Binary Trees: Check if a given graph is tree or not

Problem Statement:

You are given an undirected graph, you need to check if the graph is a tree or not.

Example

In the below image, first graph is a tree, second graph is not a tree.

Solution

We know that an undirected graph is a tree if:

1. It has no cycle

2. If the graph is connected

1. To check if the graph is not a cycle we use below steps:

We can use either BSF or DFS.
We need to visit every vertex ‘v’, if there is an adjacent vertex ‘u’ such that ‘u’ is already visited and is not a parent of ‘v’, then we have a cycle.

2. How to check for connectivity is graph?
As the graph is undirected, we use BFS or DFS from any vertex, and check if all the vertices are reachable.
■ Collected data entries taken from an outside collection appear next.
-- ==== Sys2Proof/Laws/Index.lean ====
section
/-! SUPPORT. The arithmetic of a legal index: its capacity, its mask and the slots a mask selects. -/

namespace Sys2Proof.Machine

/-- A live index is a power of two that fits, with its mask. -/
theorem index_ready {s : State} (h : s.IndexLegal) (hp : s.phase ≠ .empty) :
    ∃ k, 6 ≤ k ∧ k ≤ s.params.capLog2Max ∧ s.capbits.toNat = 2 ^ k ∧ s.mask = s.capbits - 1#64 := by
  unfold State.IndexLegal at h
  cases hph : s.phase <;> simp_all

/-- The mask as a number. -/
theorem mask_toNat {s : State} (h : s.IndexLegal) (hp : s.phase ≠ .empty) :
    ∃ k, 6 ≤ k ∧ k ≤ s.params.capLog2Max ∧ s.capbits.toNat = 2 ^ k ∧ s.mask.toNat = 2 ^ k - 1 := by
  obtain ⟨k, h6, hk, hc, hm⟩ := index_ready h hp
  refine ⟨k, h6, hk, hc, ?_⟩
  rw [hm, BitVec.toNat_sub, hc]
  have h1 : 2 ^ k < 2 ^ 64 := by rw [← hc]; exact s.capbits.isLt
  have h2 : 0 < 2 ^ k := by positivity
  simp
  omega

/-- Masking is the remainder by the capacity. -/
theorem and_mask {s : State} (h : s.IndexLegal) (hp : s.phase ≠ .empty) (x : Word) :
    (x &&& s.mask).toNat = x.toNat % s.capbits.toNat := by
  obtain ⟨k, h6, hk, hc, hm⟩ := mask_toNat h hp
  rw [BitVec.toNat_and, hm, hc, Nat.and_two_pow_sub_one_eq_mod]

/-- A capacity is a multiple of 64. -/
theorem capbits_mul {s : State} (h : s.IndexLegal) (hp : s.phase ≠ .empty) :
    ∃ d, 0 < d ∧ s.capbits.toNat = 64 * d := by
  obtain ⟨k, h6, hk, hc, hm⟩ := mask_toNat h hp
  obtain ⟨j, rfl⟩ := Nat.exists_eq_add_of_le h6
  exact ⟨2 ^ j, by positivity, by rw [hc, Nat.pow_add]⟩

/-- A masked slot lies in a word of the index (spec/20_memory.md R77). -/
theorem slot_inside {s : State} (h : s.IndexLegal) (hp : s.phase ≠ .empty) (x : Word) :
    slotWord (x &&& s.mask) < s.capbits.toNat / 64 := by
  rw [slotWord_eq, and_mask h hp]
  obtain ⟨d, hd, hc⟩ := capbits_mul h hp
  rw [hc]
  have := Nat.mod_lt x.toNat (show 0 < 64 * d by omega)
  omega

/-- The index lies inside the physical storage. -/
theorem capwords_le {s : State} (h : s.IndexLegal) (hp : s.phase ≠ .empty) :
    s.capbits.toNat / 64 ≤ 2 ^ (s.params.capLog2Max - 6) := by
  obtain ⟨k, h6, hk, hc, hm⟩ := mask_toNat h hp
  obtain ⟨j, rfl⟩ := Nat.exists_eq_add_of_le h6
  rw [hc, Nat.pow_add, show 2 ^ 6 = 64 from rfl, Nat.mul_div_cancel_left _ (by decide)]
  exact Nat.pow_le_pow_right (by decide) (by omega)

/-- The terminator slot is the slot after the prefix slot, wrapped (spec/20_memory.md R77). -/
theorem terminatorSlot_eq (m h : Word) (k : Nat) (hk : m.toNat = 2 ^ k - 1) (hk2 : k ≤ 63) :
    terminatorSlot m h = ((h &&& m) + 1#64) &&& m := by
  unfold terminatorSlot
  apply BitVec.eq_of_toNat_eq
  simp only [BitVec.toNat_and, BitVec.toNat_add, hk, Nat.and_two_pow_sub_one_eq_mod]
  have hd : 2 ^ k ∣ 2 ^ 64 := Nat.pow_dvd_pow _ (by omega)
  rw [Nat.mod_mod_of_dvd _ hd, Nat.mod_mod_of_dvd _ hd]
  simp

end Sys2Proof.Machine
end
If reachable then the graph is connected.

Solution in C++

#include <algorithm>  
//visit www.ProDeveloperTutorial.com for 450+ solved questions  
#include <iostream>    
#include <string>
#include <stack>
#include <vector>
#include <list> 
#include <queue> 

using namespace std;

class Graph
{
    int V;    
    list<int> *adj; //adj list
    bool check_has_cycle(int v, bool visited[], int parent);
public:
    Graph(int V);   
    void add_edge(int v, int w);   
    bool is_tree();  
};
 
Graph::Graph(int V)
{
    this->V = V;
    adj = new list<int>[V];
}
 
void Graph::add_edge(int v, int w)
{
    adj[v].push_back(w); // Add w to v’s list.
    adj[w].push_back(v); // Add v to w’s list.
}
 

bool Graph::check_has_cycle(int v, bool visited[], int parent)
{
    // Mark the current node as visited
    visited[v] = true;
 
    // Recur for all the vertices adjacent to this vertex
    list<int>::iterator i;
    for (i = adj[v].begin(); i != adj[v].end(); ++i)
    {
        // If an adjacent is not visited, then recur for
        // that adjacent
        if (!visited[*i])
        {
           if (check_has_cycle(*i, visited, v))
              return true;
        }
 
        // If an adjacent is visited and not parent of current
        // vertex, then there is a cycle.
        else if (*i != parent)
           return true;
    }
    return false;
}
 
bool Graph::is_tree()
{

    bool *visited = new bool[V];
    for (int i = 0; i < V; i++)
        visited[i] = false; 

    if (check_has_cycle(0, visited, -1))
             return false;
 
    //if there is a vertex that is not reachable from 0, then return false.
    for (int u = 0; u < V; u++)
        if (!visited[u])
           return false;
 
    return true;
}
 
int main()
{
    Graph g1(5);
    g1.add_edge(1, 0);
    g1.add_edge(0, 2);
    g1.add_edge(0, 3);
    g1.add_edge(3, 4);
    g1.is_tree()? cout << "Graph is Tree\n":
                 cout << "Graph is not Tree\n";
 
 
    return 0;
}

Output:

Graph is Tree